У пристани он заметил кучку людей, игравших на берегу в орлянку, в ожидании отчаливания парохода. Он подошел к этой кучке, стал сам глядеть на игру и вдруг остолбенел. Перед ним стоял, одетый матросом, один из музыкантов в Есауловке, скрипач Ванька. Ванька также узнал Илью. Они улыбнулись друг другу, отошли к стороне и там крепко обнялись.

— Какими судьбами? — спросил Илья.

— Волю прочитали и у нас…

— Ну?

— Ничего с той воли не вышло, я и решил дать тягу.

— Куда же ты?

— В Турцию, брат!

— Как же ты это едешь?

— Э, как! Были еще деньжата, ну, все и сварганил. В матросы взяли, а в Одессе пересяду в трюм какого-нибудь англичанина, да и дальше, в Турцию… А что твоя невеста, Настенька, от которой я тебе отсюда письма представлял? Жива, здорова? Что каретник, ее отец?

Илья все рассказал. Ванька покачал головой, сходил на пароход, который уже пыхтел и разводил пары.

— Ну, Илья Романыч, пароход уйдет еще через час! мы успеем и выпить и побеседовать на прощанье. Пойдем в кабачок. Тебе горе, выпьем.

— Что дома у нас? Что нового! Говори.

Знакомцы пошли опять за мост.

Ванька ударил себя по лбу.

— Ах, я дурак, простота! И забыл! Тебе много нового. С этого надо было бы начать.

— Ну, говори, говори скорее.

— Малый, вина! Слушай. Во-первых, как только прочитали нам эту волю, народ сильно запечалился! Ждут тебя, вот как. Прошли слухи, что воля не та. Учителя Саддукеева помнишь?

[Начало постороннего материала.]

/-- QUE_Pq_EGR_PCP of a class; for a port without that register, its reset map. -/
def egrPcp (s : State) (p t : Nat) : Nat :=
  if p = 128 then bits (0x00FAC688 : Word) (3 * t + 2) (3 * t) else s.fld (queSlot p + 0x020) (3 * t + 2) (3 * t)

/-- The VLAN changes of a frame that leaves by port `p` (R457, the PCP rewrite). -/
def vlanRewrite (s : State) (p : Nat) (f : Frame) (bs : List Byte) : List Byte :=
  let tagged := isTpid (getNet bs 12 2)
  let b1 :=
    match f.vact with
    | 1 => if tagged then bs.take 12 ++ bs.drop 16 else bs
    | 2 =>
      if tagged then putNet bs 14 2 (getNet bs 14 2 / 4096 * 4096 + f.newVid)
      else bs.take 12 ++ netOfNat 2 0x8100 ++ netOfNat 2 (egrPcp s p f.cls * 2 ^ 13 + f.newVid) ++ bs.drop 12
    | _ => bs
  if p < 137 ∧ p ≠ 128 ∧ s.flag (queSlot p) 5 ∧ isTpid (getNet b1 12 2) then
    putNet b1 14 2 (egrPcp s p f.cls * 2 ^ 13 + getNet b1 14 2 % 2 ^ 13)
  else b1

/-- The bytes of a copy that leaves by port `p` at node time `t`, FCS included (R25, R433). -/
def egressBytes (s : State) (p : Nat) (f : Frame) (t : Nat) : List Byte :=
  let body := f.bytes.take (f.bytes.length - 4)
  let b := ptpRewrite s p f (vlanRewrite s p f body) t
  if b = body then f.bytes else b ++ fcsUpdate f.bytes b

/-- A copy has left or is lost: its pages are freed once no copy of its frame is left at the attachment (R404). -/
def releaseCopy (s : State) (c : Copy) : State :=
  let r := attachOf c.port
  let ports := if r = 8 then [128] else (List.range 16).map (16 * r + ·) ++ [129 + r]
  let used := ports.any fun p =>
    ((portRec s p).frames.any fun x => x.c.f.id == c.f.id) || ((List.range 8).any fun t => (queueOf s p t).any fun x => x.f.id == c.f.id) || match (portSw s p).tx with
      | some x => x.c.f.id == c.f.id
      | none => false
  if used then s else { s with sw := { s.sw with shared := AMap.del s.sw.shared (c.f.id * 16 + r) } }

/-- A class's MAX_RATE shaper: its tokens now, in 2^-40 byte; MAX_RATE is in 100 Mbit/s, 0.0125 bytes a ns (R417). -/
def tokensNow (s : State) (p t : Nat) : Int :=
  let sh := s.rd (queAdm p t + 4)
  let depth : Int := (bits sh 23 16 * 1024 * 2 ^ 40 : Nat)
  match AMap.get (portSw s p).tokens t with
  | none => depth
  | some (k, at_) => min depth (k + ((s.elapsed - at_) * bits sh 15 0 / 80 : Nat))

/-- Does the shaper hold a class back? It permits a frame while its tokens are positive (DESIGN CHOICE, log entry 18). -/
def shaperPermits (s : State) (p t : Nat) : Bool := decide (s.fld (queAdm p t + 4) 15 0 = 0) || decide (0 < tokensNow s p t)

/-- Does a credit-based shaper permit a class (R419)? -/
def cbsOn (s : State) (p t : Nat) : Bool := (t == 4 || t == 5) && schedActive s p && s.rd (queAdm p t + 8) != 0
/-- See `cbsOn`. -/
def creditOf (s : State) (p t : Nat) : Int := if t = 4 then (portSw s p).credit4 else (portSw s p).credit5

/-- The head of a queue, if its class is eligible (R415, R422). In bypass frames of the Orangery tier wait (R412). -/
def eligible (s : State) (p t : Nat) : Option Copy :=
  match queueOf s p t with
  | c :: _ =>
    if !(c.tier && inBypass s) && fitsWindow s p t c.f.bytes.length && (!cbsOn s p t || decide (0 ≤ creditOf s p t)) && (decide (4 ≤ t) || shaperPermits s p t) then some c
    else none
  | [] => none

/-- The best-effort choice (R416, R418): deficit weighted round robin from TC3 down, a quantum of WEIGHT x 256 bytes when a class's turn
comes. Answers the class and the record. -/
def pickDwrr (s : State) (p : Nat) : Nat → PortSw → Option (Nat × PortSw)
  | 0, _ => none
  | n + 1, x =>
    let t := x.turn
    let next := if t = 0 then 3 else t - 1
    match eligible s p t with
    | some c =>
      let d := AMap.getD x.deficit t 0 + (if x.given then 0 else s.fld (queAdm p t + 4) 31 24 * 256)
      if c.f.bytes.length ≤ d then some (t, { x with deficit := AMap.put x.deficit t (d - c.f.bytes.length) 0, given := true })
      else pickDwrr s p n { x with deficit := AMap.put x.deficit t d 0, turn := next, given := false }
    | none =>
      let kept := if queueOf s p t = [] then AMap.del x.deficit t else x.deficit
      pickDwrr s p n { x with deficit := kept, turn := next, given := false }

/-- The scheduler's choice (R415): the class, and the record after it. -/
def pickClass (s : State) (p : Nat) : Option (Nat × PortSw) :=
  match [7, 6, 5, 4].find? fun t => (eligible s p t).isSome with
  | some t => some (t, portSw s p)
  | none => if [3, 2, 1, 0].any fun t => (eligible s p t).isSome then pickDwrr s p 300 (portSw s p) else none

/-- Drop the heads of a queue that fit no window of their class (R423). -/
def dropGated (s : State) (p t : Nat) : Nat → State
  | 0 => s
  | n + 1 =>
    match queueOf s p t, longestWindow s p t with
    | c :: l, some w =>
      if w < txTime s p c.f.bytes.length then
        let s1 := releaseCopy (setQueue s p t l) c
        dropGated (abortStamped (queEvent (s1.count (queCtr p t + 0x14)) (attachOf p) 2) c.done) p t n
      else s
    | _, _ => s

/-- The egress stamp of frame `id` on network port `p`, whose stamp point passes `sub` after the last tick (R196 to R198), in the port's time. -/
def egressStamp (s : State) (p id sub : Nat) : Nat :=
  let d := domOfCode (s.fld (sunB + 0x1000 + 0x10 * p) 3 2)
  compactStamp s d (shiftTime (timeOf s d + placedSub s sub) (egressAdj s p id)) false 0

/-- Does a port send words on a line: a trunk or a local port (R365)? -/
def linePort (s : State) (p : Nat) : Bool := portIs s p 1 || portIs s p 2

/-- A copy has left network port `p` complete: counters, latency sample (R444, R752), completion with its stamp if the port has one (R196, R630). -/
def copySent (s : State) (p : Nat) (c : Copy) (bytes : List Byte) (stamp : Option Nat) (start : Nat) : State :=
  let t := c.f.cls
  let s2 := ((s.count (queCtr p t + 4)).count64 (macB p + 0x110) 1).count64 (macB p + 0x118) bytes.length
  let s3 := releaseCopy (s2.emit (.frame p t bytes false)) c
  let s4 := histSample s3 (some (attachOf p)) 1 (portSlot p) t (divRound ((start - c.since : Nat) : Int) tuPerNs)
  match c.done with
  | some (ring, desc) =>
    complete s4 ring { status := 0, desc := desc, info := w32 c.f.bytes.length, stamp := if portIs s p 2 then none else stamp }
  | none => s4

/-- The transmission time of the port's frame is over: an Ethernet port's frame has left. A frame of a trunk or local port leaves with the superblock
of its EOF. -/
def finishTx (s : State) (p : Nat) : State :=
  let x := portSw s p
  match x.tx with
  | none => s
  | some n =>
    let s1 := setPortSw s p { x with tx := none }
    if linePort s p then s1 else copySent s1 p n.c n.bytes (some n.stamp) n.start
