-- ==== Sys2Proof/Machine/PlcOps.lean ====
section
/-!
DEFINITION. PlcOps.lean: jobs, streams, taps and cells of 11_bandstand_and_placement.md: costs and loads (R575, R576, R587, R588), where a job
fits (R590, R591, R594), parameters and ramps (R578 to R581, R508), the checks of declarations (R572 to R577), and the state that PLC and
BST registers show.
-/
namespace Sys2Proof.Machine

/-- A finite binary32 value in units of 2^-149. -/
def f32Val (w : Word) : Int :=
  let e := bits w 30 23
  let m := bits w 22 0
  let mag : Nat := if e = 0 then m else (m + 2 ^ 23) * 2 ^ (e - 1)
  if bit w 31 then -(mag : Int) else mag

/-- Is a binary32 value neither NaN nor infinite? -/
def f32Finite (w : Word) : Bool := bits w 30 23 != 255

/-- One, in units of 2^-149. -/
def f32One : Int := 2 ^ 149

/-- Is a value a whole number? -/
def f32Whole (x : Int) : Bool := x % f32One == 0

/-- Sample rate of a RATE code. -/
def fsOf (rate : Nat) : Nat := if rate = 0 then 48000 else 96000

/-- The sample index of a node time (R557). -/
def indexAt (t rate : Nat) : Nat := t * fsOf rate / tuPerSec

/-- The sample index now. -/
def indexNow (s : State) (rate : Nat) : Nat := indexAt (nodeTime s) rate

/-- The first sample index at or after a node time. -/
def indexFrom (t rate : Nat) : Nat := (t * fsOf rate + tuPerSec - 1) / tuPerSec

/-- Records by handle. -/
def jobOf (s : State) (h : Nat) : Option Job := AMap.get s.plc.jobs h
/-- See `jobOf`. -/
def setJob (s : State) (h : Nat) (j : Job) : State := { s with plc := { s.plc with jobs := AMap.set s.plc.jobs h j } }
/-- See `jobOf`. -/
def streamOf (s : State) (h : Nat) : Option Stream := AMap.get s.plc.streams h
/-- See `jobOf`. -/
def setStream (s : State) (h : Nat) (x : Stream) : State := { s with plc := { s.plc with streams := AMap.set s.plc.streams h x } }
/-- The record of a cell. -/
def cellOf (s : State) (c : Nat) : CellSt := AMap.getD s.plc.cells c {}
/-- Replace it. -/
def setCell (s : State) (c : Nat) (x : CellSt) : State := { s with plc := { s.plc with cells := AMap.put s.plc.cells c x {} } }

/-- Where the registers of cell `c` start. -/
def bstB (c : Nat) : Nat := pavBase (c / 16) + 0x60000 + c % 16 * 0x1000
/-- BST_EVENT bit `b` drives the Pavilion's compute source (R670). -/
def bstEvent (s : State) (c b : Nat) : State := pavEvent s (c / 16) 19 (bstB c + 0x044) b

/-- Is a packet job? -/
def Job.packet (j : Job) : Bool := j.kind == 6 || j.kind == 7
/-- A value at sample `k`, in units of 2^-149, under changes, the latest first, each from the value in force at its first sample (R508); a ramp advances
every `step` samples (R579). -/
def rampAt (step : Nat) (base : Int) : List Ramp → Nat → Int
  | [], _ => base
  | c :: l, k =>
    let t := f32Val c.target
    if k < c.k0 then rampAt step base l k
    else if c.k0 + c.len ≤ k then t
    else
      let a := rampAt step base l c.k0
      let m := (k - c.k0) / step * step
      if c.shape = 2 ∧ 0 < a ∧ 0 < t then Config.dbRamp a t m c.len else a + (t - a) * m / (c.len : Int)

/-- The number of a gain set, from a value in units of 2^-149. -/
def setNum (x : Int) : Nat := (x / f32One).toNat

/-- What bounds a parameter: least and greatest value in units of 2^-149, whether it is a whole number that steps, its reset value. -/
structure ParamRule where
  mn : Int
  mx : Int
  whole : Bool := false
  step : Bool := false
  dflt : Int
  deriving DecidableEq, Repr

/-- The rule of parameter `i` (R578); none where the index does not exist. -/
def paramRule (j : Job) (i : Nat) : Option ParamRule :=
  let gain : ParamRule := { mn := 0, mx := 16 * f32One, dflt := f32One }
  match j.kind with
  | 0x01 =>
    if i = 128 then some { mn := 0, mx := ((j.arg0 : Int) - 1) * f32One, whole := true, dflt := 0 }
    else if i < j.nout then some gain else none
  | 0x02 => if i < j.nin then some gain else none
  | 0x03 => if i < j.nin then some { mn := 0, mx := (j.arg0 : Int) * f32One, dflt := 0 } else none
  | 0x04 =>
    if 4 * j.arg0 ≤ i then none
    else
      match i % 4 with
      | 0 => some { mn := 10 * f32One, mx := (fsOf j.rate * 45 / 100 : Nat) * f32One, dflt := 1000 * f32One }
      | 1 => some { mn := f32Val 0x3DCCCCCD, mx := 50 * f32One, dflt := f32Val 0x3F34FDF4 }
      | 2 => some { mn := -48 * f32One, mx := 24 * f32One, dflt := 0 }
      | _ => some { mn := 0, mx := 7 * f32One, whole := true, step := true, dflt := 0 }
  | 0x06 => if i < 16 then some { mn := 0, mx := f32One, whole := true, step := true, dflt := f32One } else none
  | 0x08 => if i = 0 then some { mn := 0, mx := f32One, dflt := 0 } else none
  | 0x80 => (j.descs[i]?).map fun d => { mn := f32Val d.mn, mx := f32Val d.mx, step := d.step, dflt := f32Val d.dflt }
  | _ => none
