/-- ARG0 and ARG1 within a kind's ranges (R575). -/
def argsOk (j : Job) : Bool :=
  match j.kind with
  | 0x01 | 0x04 => decide (1 ≤ j.arg0 ∧ j.arg0 ≤ 16 ∧ j.arg1 = 0)
  | 0x03 => decide (1 ≤ j.arg0 ∧ j.arg0 ≤ 16777215 ∧ j.arg1 = 0)
  | 0x05 => decide (1 ≤ j.arg0 ∧ j.arg0 ≤ 65535 ∧ j.arg1 ≤ 255)
  | 0x06 => decide (j.arg0 ≤ 1 ∧ 100 ≤ j.arg1 ∧ j.arg1 ≤ 1000)
  | 0x80 => true
  | _ => decide (j.arg0 = 0 ∧ j.arg1 = 0)

/-- Do a job's inputs exist, and the stream that a packet job sends by? -/
def inputsOk (s : State) (j : Job) : Bool :=
  let kindOf (h : Nat) : Nat := match streamOf s h with
    | some x => x.skind
    | none => 0
  if j.packet then j.ins.all (fun h => kindOf h == 3) && j.outs.all (fun h => kindOf h == 4)
  else j.ins.all (tapExists s) && j.outs.all fun t => decide (1 ≤ t ∧ t ≤ 0xFFFE)

/-- Are two numbers of a list equal? -/
def repeats (l : List Nat) : Bool := decide (l.eraseDups.length ≠ l.length)

/-- The rates and block lengths of a job's inputs agree with it, and its chain holds at most eight jobs (R560, R564). -/
def graphOk (s : State) (j : Job) : Bool :=
  j.packet || (j.ins.all (fun t => (match tapJob s t with
    | some e => e.2.rate == j.rate && e.2.blog == j.blog
    | none => (match tapStream s t with
      | some x => x.2.rate == j.rate
      | none => true))) && decide (chainPos s j.ins 9 ≤ 8))

/-- Rows 1 to 6 of R574, and 0 where all pass. -/
def jobCheck (s : State) (rec : List Word) (img : List Byte) (j : Job) : Nat :=
  let h := bits (dwAt rec 0) 15 0
  let custom := j.kind = 0x80
  let known := j.kind = 0x80 ∨ (1 ≤ j.kind ∧ j.kind ≤ 8)
  let resv := bits (dwAt rec 2) 31 24 ≠ 0 ∨ dwAt rec 5 ≠ 0 ∨ ((List.range 7).any fun i => dwAt rec (9 + i) != 0) = true ∨
    (!decide custom ∧ (dwAt rec 6 ≠ 0 ∨ dwAt rec 7 ≠ 0 ∨ dwAt rec 8 ≠ 0))
  let imgResv := (imgDw img 0 % 65536 ≠ 0 ∨ ((List.range 8).any fun i => imgDw img (7 + i) != 0) = true)
  let imgRange := imgDw img 1 < 4 ∨ 65536 < imgDw img 1 ∨ imgDw img 1 % 4 ≠ 0 ∨ 458752 < imgDw img 3
  if bits (dwAt rec 0) 23 20 ≠ 1 ∨ (custom ∧ imgDw img 0 / 2 ^ 24 ≠ 1) then 0x08
  else if (custom ∧ ((dwAt rec 8).toNat ≠ imgLen img ∨ img.length ≠ imgLen img)) ∨ (j.kind = 3 ∧ 2 ^ 30 < delayBytes j) ∨
      (j.kind = 1 ∧ 2 ^ 29 < j.arg0 * gainSetBytes j) then 0x05
  else if !decide known ∨ resv ∨ (custom ∧ (imgResv ∨ crc32 (img.take 60 ++ img.drop 64) ≠ imgDw img 15)) then 0x01
  else if j.blog < 3 ∨ !countsOk j ∨ !argsOk j ∨ !inputsOk s j ∨ h = 0 ∨ h = 0xFFFF ∨ (custom ∧ imgRange) then 0x06
  else if (jobOf s h).isSome ∨ (!j.packet ∧ (j.outs.any (tapExists s) = true ∨ repeats j.outs)) then 0x0B
  else if !graphOk s j then 0x01
  else 0

/-- CREATE_JOB (R572, R574, R588 to R591): `rec` is the record at ADDR, `img` the image that it names. -/
def execCreateJob (n : Fin 256) (d : List Word) (rec : List Word) (img : List Byte) (_home : Unit) (s : State) : Result :=
  .next (cdTake s n d rec 1 fun t i =>
    let j := jobOfRec rec img
    let h := bits (dwAt rec 0) 15 0
    let c := jobCheck t rec img j
    if c ≠ 0 then cdDone t n i c 0
    else if 8192 ≤ t.plc.jobs.length ∨ (!j.packet ∧ 32768 < tapCount t + j.nout) then cdDone t n i 0x07 0
    else
      match bestCell t j allCells with
      | none => cdDone t n i 0x07 0
      | some x =>
        let t1 := judgeLoads (refreshGroups (setJob t h x))
        cdDone t1 n i 0 (fieldW 14 8 x.cell ||| fieldW 7 0 (halfPercent (jobCycles t1 x))))
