/-- For the time words sent and received, a PTP port's state, a local link's time and the time bus's latency (R200, R207 to R214, R234, R388, R389):
when each acts and the state it then leaves; at other times it changes nothing (the model's choice, log entry 37). -/
def Obligations.TimeTransferEventsHaveTheirEffect : Prop :=
  ∀ s : State,
    (∀ (p : Fin 128) (dom : Fin 2) (sub : Nat),
      ((trunkRuns s p && domRuns s dom && wordDue s p dom sub) = false → exec (.timeWordSend p dom sub) s = .next s) ∧
      (trunkRuns s p = true → domRuns s dom = true → wordDue s p dom sub = true →
        let t1 := shiftTime ((ctrOf s dom).t + sub) (laneTxd s p + portTxAdj s p)
        let ws := timeWordOf s p dom t1
        let x := trkTime s p dom
        let s1 := setTrkTime s p dom
          { x with seq := (x.seq + 1) % 256, slot := some (((ctrOf s dom).t + sub) / twInterval),
                   sent := ((x.seq, t1, s.elapsed + sub) :: x.sent).take 9 }
        let s2 := if dom.val = 0 then
            s1.wr (sunB + 0x0F4) (fieldW 31 16 (bits (dwAt ws 5) 15 0) ||| fieldW 12 8 (bits (dwAt ws 0) 23 16))
          else s1
        exec (.timeWordSend p dom sub) s = .next
          ((setPortRec s2 p { portRec s2 p with times := AMap.set (portRec s2 p).times dom ws }).emit (.timeWord p ws)))) ∧
    (∀ (p : Fin 128) (dws : List Word) (sub : Nat),
      let w := (List.range 8).map (dwAt dws)
      (trunkRuns s p = false ∨ bits (dwAt w 0) 31 28 ≠ 1 → exec (.timeWordReceive p dws sub) s = .next s) ∧
      (trunkRuns s p = true → bits (dwAt w 0) 31 28 = 1 →
        bits (dwAt w 6) 15 0 ≠ twCheck w ∨ bits (dwAt w 0) 27 24 ≠ s.fld (trkState p) 6 4 ∨ 31 ≤ bits (dwAt w 0) 23 16 ∨ 999999999 < (dwAt w 2).toNat →
        exec (.timeWordReceive p dws sub) s = .next (badTimeWord s p)) ∧
      (trunkRuns s p = true → bits (dwAt w 0) 31 28 = 1 →
        bits (dwAt w 6) 15 0 = twCheck w → bits (dwAt w 0) 27 24 = s.fld (trkState p) 6 4 → bits (dwAt w 0) 23 16 < 31 → (dwAt w 2).toNat ≤ 999999999 →
        let dom := bits (dwAt w 1) 4 4
        let x := trkTime s p dom
        let t2 := shiftTime ((ctrOf s dom).t + placedSub s sub) (-((laneRxd s p : Int)) - portRxAdj s p)
        let ds := ((exchangeDelay x w t2 (s.elapsed + sub)).map fun d => (d :: x.delays).take (2 ^ s.fld (sunB + 0x0F0) 3 0)).getD x.delays
        let s1 := setTrkTime s p dom
          { x with delays := ds, echo := bits (dwAt w 0) 15 8, t4 := t2, hops := bits (dwAt w 0) 23 16, qc := bits (dwAt w 1) 7 5,
                   lastAt := some s.elapsed }
        let o : Int := (twT1 w : Int) + meanOf ds + divRound (portAsym s p) 2 - t2
        (ds = [] → exec (.timeWordReceive p dws sub) s = .next (feedSlot7 s1 p dom w none)) ∧
        (ds ≠ [] → ((200000 * tuPerNs : Nat) : Int) < meanOf ds →
          exec (.timeWordReceive p dws sub) s = .next (badTimeWord (setTrkTime s p dom { x with delays := ds }) p)) ∧
        (ds ≠ [] → meanOf ds ≤ ((200000 * tuPerNs : Nat) : Int) →
          let u := histSample s1 (some (p / 16)) 2 (p % 16 + 128 * dom) 0 (divRound (o * 1000) (2 ^ 40))
          exec (.timeWordReceive p dws sub) s = .next (feedSlot7 (if dom = 0 then seeDelay u p (meanOf ds) else u) p dom w (some o))))) ∧
    (∀ (p : Fin 128) (st : Fin 7) (mpd : BitVec 16),
      let a := sunB + 0x1000 + 0x10 * p.val
      let s1 := s.wr (a + 0x00C) (fieldW 31 16 mpd.toNat ||| fieldW 2 0 st.val)
      ((s.fld a 5 4 ≠ 1 ∧ s.fld a 5 4 ≠ 2) ∨ portIs s p 0 = false → exec (.ptpPortStateChange p st mpd) s = .next s) ∧
      (s.fld a 5 4 = 2 → portIs s p 0 = true → exec (.ptpPortStateChange p st mpd) s = .next (s.wr (a + 0x00C) (fieldW 31 16 mpd.toNat))) ∧
      (s.fld a 5 4 = 1 → portIs s p 0 = true → st.val = 3 → exec (.ptpPortStateChange p st mpd) s = .next s1) ∧
      (s.fld a 5 4 = 1 → portIs s p 0 = true → st.val ≠ 3 → exec (.ptpPortStateChange p st mpd) s = .next
        (forEach [5, 6] s1 fun n x => if refSource x n = p.val then loseActivity x n else x))) ∧
    (∀ (p : Fin 128) (sec : BitVec 48) (utc : Word),
      let slot := [0, 1, 2, 3].find? fun n => refEnabled s n && slotType s n == 1 && refRank s 0 n == 1
      (slot = none ∨ portIs s p 2 = false ∨ trkSt s p ≠ 7 → exec (.localTimeMessage p sec utc) s = .next s) ∧
      ∀ n, slot = some n → portIs s p 2 = true → trkSt s p = 7 →
        (nodeTime s / tuPerSec = sec.toNat ∨ s.sun.setDom.isSome = true → exec (.localTimeMessage p sec utc) s = .next (loadUtc s utc)) ∧
        (nodeTime s / tuPerSec ≠ sec.toNat → s.sun.setDom = none → exec (.localTimeMessage p sec utc) s = .next
          (loadUtc (judgeSlot ((takeSet (dropPhase (judgeSlot (s.setFlag (refCfg n) 0 false) n) n) 0
            (sec.toNat * tuPerSec + nodeTime s % tuPerSec) false).setFlag (refCfg n) 0 true) n) utc))) ∧
    exec .timeBusLatencyMeasured s = .next { s with tdc := { s.tdc with latDone := true } }
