-- ==== Sys2Proof/Laws/Bus.lean ====
section
/-!
SUPPORT. Laws/Bus.lean: what a register access comes to once its address is decoded.
-/
namespace Sys2Proof.Machine

theorem regOf_resolve {a : Nat} {x : Reg} (h : regOf a = some x) : resolve a = some (x.b, x.o) ∧ regAt x.b x.o = some ⟨x.row, x.i, x.j⟩ := by
  unfold regOf at h
  cases hr : resolve a with
  | none => simp [hr] at h
  | some p =>
    obtain ⟨b, o⟩ := p
    simp only [hr, Option.map_eq_some_iff] at h
    obtain ⟨f, hf, rfl⟩ := h
    exact ⟨rfl, hf⟩

/-- A full-width access to a register, by a master that acts, is a write of that register, and then it is counted. -/
theorem busWrite_full {s : State} {m : Master} {a : Nat} {v : Word} {x : Reg} {p : Bool} (hm : masterActs s m = true) (h4 : a % 4 = 0)
    (h : regOf a = some x) : busWrite s m 0xF a v p = counted (writeReg s m x v p (ownAddr a)) m a := by
  obtain ⟨h1, h2⟩ := regOf_resolve h
  simp [busWrite, writeAt, hm, h1, h4, h2]

/-- A plain write that passes every check stores its word and has its chapter's effect. -/
theorem busWrite_taken {s : State} {m : Master} {a : Nat} {v : Word} {x : Reg} (hm : masterActs s m = true) (h4 : a % 4 = 0) (h : regOf a = some x)
    (hc : x.row.cls = .rw ∨ x.row.cls = .w1c ∨ x.row.cls = .set ∨ x.row.cls = .clr) (hw : writeCode s m x v false = 0) :
    busWrite s m 0xF a v false = counted (useKey (storeWrite s m x v) m x) m a := by
  rw [busWrite_full hm h4 h]
  unfold writeReg
  obtain hp | hp | hp | hp := hc <;> simp [hp, hw]

/-- One that fails a check latches its code and stores nothing. -/
theorem busWrite_refused {s : State} {m : Master} {a : Nat} {v : Word} {x : Reg} {p : Bool} {c : Nat} (hm : masterActs s m = true) (h4 : a % 4 = 0)
    (h : regOf a = some x) (hc : x.row.cls = .rw ∨ x.row.cls = .w1c ∨ x.row.cls = .set ∨ x.row.cls = .clr)
    (hw : writeCode s m x v p = c) (h0 : c ≠ 0) :
    busWrite s m 0xF a v p = counted (refuse (useKey s m x) m x.b c x.o (ownAddr a)) m a := by
  rw [busWrite_full hm h4 h]
  unfold writeReg
  obtain hp | hp | hp | hp := hc <;> simp [hp, hw, h0]

/-- A read of a register returns its view, has its effect, and then is counted. -/
theorem busRead_reg {s : State} {m : Master} {be : BitVec 4} {a : Nat} {x : Reg} (hm : masterActs s m = true) (h : regOf a = some x) :
    busRead s m be a false = counted { readEffect s m x with busOut := readView s m x } m a := by
  obtain ⟨h1, h2⟩ := regOf_resolve h
  simp [busRead, readAt, hm, h1, h2]

/-- A master that does not act changes nothing by an access. -/
theorem busWrite_still {s : State} {m : Master} {be : BitVec 4} {a : Nat} {v : Word} {p : Bool} (hm : masterActs s m = false) :
    busWrite s m be a v p = s := by
  simp [busWrite, hm]

/-- See `busWrite_still`. -/
theorem busRead_still {s : State} {m : Master} {be : BitVec 4} {a : Nat} {p : Bool} (hm : masterActs s m = false) : busRead s m be a p = s := by
  simp [busRead, hm]

end Sys2Proof.Machine
end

— Как же не помнить; к нему я насчет жены отца Смарагда ездил. Ну?

— Выгнали его из этой гимназии. Я заходил в город и слышал это. В день отставки, с горя ли, или так, он заснул, забыв в спальне погасить свечку. Загорелась сперва, видно, занавеска на окне, а потом весь дом. Он с детьми и прислугой едва выскочил, в чем был. Весь двор сгорел. А это только и было его имущество.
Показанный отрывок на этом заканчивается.